"Almost Baroque" Exhibition

Triple Candie

poster for "Almost Baroque" Exhibition

This event has ended.

This exhibition presents contemporary flower "paintings"—based on Baroque and Rococo still lifes—that we purchased at a nearby El Mundo department store. They aren't real paintings, they are prints created from paintings made in an art-factory in southern China.

We bought them because, as art historians, we were intrigued by the fact that El Mundo sells them as unauthored, untitled, and undated works. Clearly, they must be copies of historic paintings, we thought. We interviewed Dutch still life experts in Europe and consulted museum collection catalogues. What we've determined is that while they are based on preexisting paintings, they aren't straightforward copies. Some are loose approximations—improved for mass-market salability; others are pastiches, combining details from an assortment of works. Though they are mass-produced, these are original, if wholly anonymous, images.

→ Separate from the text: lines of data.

-- ==== Sys2Proof/Machine/Fapx.lean ====
section
/-! DEFINITION. FAPX (R153): each function is bracketed by two dyadic numbers, ever closer, until both round to the same binary32
number. The working precision and its limit are the model's (notes/assumptions/9.md). -/

namespace Sys2Proof.Machine

open Sys2Proof

/-- Slack, in units of the last working place, that covers every truncation of the series below. -/
def fapxSlack : Nat := 2 ^ 20

/-- sum of x^(2i+1)/(2i+1), term by term, with x2 = x², all scaled by 2^w; `sg` alternates the signs. -/
def oddSeries : Nat → Nat → Nat → Nat → Nat → Bool → Int → Int
  | 0, _, _, _, _, _, acc => acc
  | n + 1, w, x2, pw, i, alt, acc =>
    let t : Int := (pw / (2 * i + 1) : Nat)
    oddSeries n w x2 (pw * x2 / 2 ^ w) (i + 1) alt (if alt && i % 2 == 1 then acc - t else acc + t)

/-- atan(1/k) scaled by 2^w. -/
def atanInv (w k : Nat) : Int := oddSeries (w / 2 + 2) w (2 ^ w / (k * k)) (2 ^ w / k) 0 true 0

/-- π scaled by 2^w (Machin). -/
def piFix (w : Nat) : Int := 16 * atanInv w 5 - 4 * atanInv w 239

/-- ln t scaled by 2^w, for t = p / q with 2/3 < t < 3/2. -/
def lnFix (w : Nat) (p q : Nat) : Int :=
  let d := if q ≤ p then p - q else q - p
  let z := d * 2 ^ w / (p + q)
  let s := oddSeries (w / 2 + 2) w (z * z / 2 ^ w) z 0 false 0
  if q ≤ p then 2 * s else -(2 * s)

/-- ln 2 scaled by 2^w, as ln (4/3) + ln (3/2). -/
def ln2Fix (w : Nat) : Int := lnFix w 4 3 - lnFix w 2 3

/-- 1 + x + x²/2! + … scaled by 2^w, for 0 ≤ x < 1. -/
def expSeries : Nat → Nat → Nat → Nat → Nat → Nat → Nat
  | 0, _, _, _, _, acc => acc
  | n + 1, w, x, term, i, acc => expSeries n w x (term * x / (2 ^ w * (i + 1))) (i + 1) (acc + term)

/-- x − x³/3! + … (odd) or 1 − x²/2! + … (even) scaled by 2^w. -/
def trigSeries : Nat → Nat → Nat → Nat → Nat → Bool → Int → Int
  | 0, _, _, _, _, _, acc => acc
  | n + 1, w, x2, term, i, minus, acc =>
    trigSeries n w x2 (term * x2 / (2 ^ w * ((i + 1) * (i + 2)))) (i + 2) (!minus) (if minus then acc - term else acc + term)

/-- The word and flags that both ends of a bracket of v ± slack (scaled by 2^w, times 2^k, sign `neg`) round to, if they agree. -/
def bracket (neg : Bool) (v : Int) (w : Nat) (k : Int) : Option (Word × Word) :=
  if v ≤ fapxSlack then none
  else
    let lo := (v - fapxSlack).toNat
    let hi := (v + fapxSlack).toNat
    let a := roundB32St .near neg lo (k - (w : Nat)) true
    let b := roundB32St .near neg hi (k - (w : Nat)) true
    if a = b then some a else none

/-- 2^f scaled by 2^w for the fraction f = m / 2^j, 0 < f < 1. -/
def exp2Fix (w m j : Nat) : Int :=
  let x := ((ln2Fix w).toNat * m) / 2 ^ j
  (expSeries (w / 2 + 4) w x (2 ^ w) 0 0 : Nat)

/-- sin (π m / 2^j) scaled by 2^w, for 0 < m / 2^j ≤ 1/4. -/
def sinFix (w m j : Nat) : Int :=
  let x := (piFix w).toNat * m / 2 ^ j
  trigSeries (w / 4 + 4) w (x * x / 2 ^ w) x 1 false 0

/-- cos (π m / 2^j) scaled by 2^w, for 0 ≤ m / 2^j ≤ 1/4. -/
def cosFix (w m j : Nat) : Int :=
  let x := (piFix w).toNat * m / 2 ^ j
  trigSeries (w / 4 + 4) w (x * x / 2 ^ w) (2 ^ w) 0 false 0

/-- The working precisions tried in turn. -/
def fapxWidths : List Nat := [128, 256, 512, 1024]

/-- The first precision that decides the rounding. -/
def refine (f : Nat → Option (Word × Word)) : Word × Word :=
  (fapxWidths.findSome? f).getD (canonNan, flNX)

/-- 1/√A for A = m 2^e > 0. -/
def rsqrtRound (m : Nat) (e : Int) : Word × Word :=
  let o := if e % 2 = 0 then (m, e) else (m * 2, e - 1)
  let k := 64 + Nat.log2 o.1
  let r := isqrt (2 ^ (2 * k) / o.1)
  roundB32St .near false r (-(o.2 / 2) - (k : Nat)) (r * r * o.1 != 2 ^ (2 * k))

/-- 2^A for finite nonzero A = ±m 2^e (R153). -/
def exp2Round (neg : Bool) (m : Nat) (e : Int) : Word × Word :=
  if 8 ≤ topExp m e then (if neg then (0, flUF ||| flNX) else (infWord false, flOF ||| flNX))
  else
    let j := (-e).toNat
    let n0 := m * 2 ^ e.toNat
    let whole : Int := (n0 / 2 ^ j : Nat)
    let frac := n0 % 2 ^ j
    let n : Int := if neg then (if frac = 0 then -whole else -whole - 1) else whole
    let fr := if neg && frac != 0 then 2 ^ j - frac else frac
    if 128 ≤ n then (infWord false, flOF ||| flNX)
    else if fr = 0 then (if n ≤ -150 then (0, flUF ||| flNX) else roundB32St .near false 1 n false)
    else if n < -150 then (0, flUF ||| flNX)
    else refine fun w => bracket false (exp2Fix w fr j) w n

/-- log2 A for A = m 2^e > 0 (R153). -/
def log2Round (m : Nat) (e : Int) : Word × Word :=
  let t := topExp m e
  let p := 2 ^ Nat.log2 m
  if m = p then (roundB32St .near (decide (t < 0)) t.natAbs 0 false)
  else
    let up := decide (4 * p < 3 * m)
    let n : Int := if up then t + 1 else t
    refine fun w =>
      let l := lnFix w m (if up then 2 * p else p)
      let v := n * 2 ^ w + l * 2 ^ w / ln2Fix w
      bracket (decide (v < 0)) (v.natAbs : Nat) w 0

/-- sin or cos of π A for finite A = ±m 2^e: quarter turns and the rest are split exactly (R153). -/
def trigRound (cosine neg : Bool) (m : Nat) (e : Int) : Word × Word :=
  let j := (-e).toNat + 2
  let x := m * 2 ^ (e + (j : Nat)).toNat % 2 ^ (j + 1)
  let oct := x / 2 ^ (j - 2)
  let y := x % 2 ^ (j - 2)
  let up := 2 ^ (j - 2) - y
  let q := if cosine then oct + 2 else oct
  let minus := (decide (4 ≤ q % 8)) != (neg && !cosine)
  match q % 4 with
  | 0 => if y = 0 then (0, 0) else refine fun w => bracket minus (sinFix w y j) w 0
  | 1 => refine fun w => bracket minus (cosFix w up j) w 0
  | 2 => if y = 0 then (if minus then 0xBF800000 else 0x3F800000, 0) else refine fun w => bracket minus (cosFix w y j) w 0
  | _ => refine fun w => bracket minus (sinFix w up j) w 0

/-- FAPX of one word (R153). -/
def fpApprox (x : FapxF) (a : Word) : Word × Word :=
  match fpDec a with
  | .nan | .snan => (canonNan, snanFlag a)
  | .inf n =>
    match x with
    | .rcp => (if n then 0x80000000 else 0, 0)
    | .rsq => if n then (canonNan, flNV) else (0, 0)
    | .exp2 => (if n then 0 else a, 0)
    | .log2 => if n then (canonNan, flNV) else (a, 0)
    | .sin => (canonNan, flNV)
    | .cos => (canonNan, flNV)
  | .fin n m e =>
    match x with
    | .rcp => if m = 0 then (infWord n, flDZ) else divRound .near n 1 0 m e
    | .rsq => if m = 0 then (infWord n, flDZ) else if n then (canonNan, flNV) else rsqrtRound m e
    | .exp2 => if m = 0 then (0x3F800000, 0) else exp2Round n m e
    | .log2 => if m = 0 then (infWord true, flDZ) else if n then (canonNan, flNV) else log2Round m e
    | .sin => if m = 0 then (a, 0) else trigRound false n m e
    | .cos => if m = 0 then (0x3F800000, 0) else trigRound true n m e

end Sys2Proof.Machine
end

Floral still lifes were symbols of great wealth and taste in seventeenth-century Holland and Flanders (now Belgium). Cut flowers—particularly tulips—were expensive and flower paintings provided people an economical substitute that bloomed all year round. Despite the fact that many Dutch still lifes look like they were painted from observation, they are in fact fictional recreations, pastiches, combining flowers that bloom at different times into a single image.

The downtown art would would not consider the "paintings" you see here to be art. They are mass-produced, they are anonymous and unsigned, and they have no economic value and likely never will. To us, these are positive values. While on the surface these "paintings" look conservative and old fashioned, they present—intentionally or not—a radical proposition for what art can be.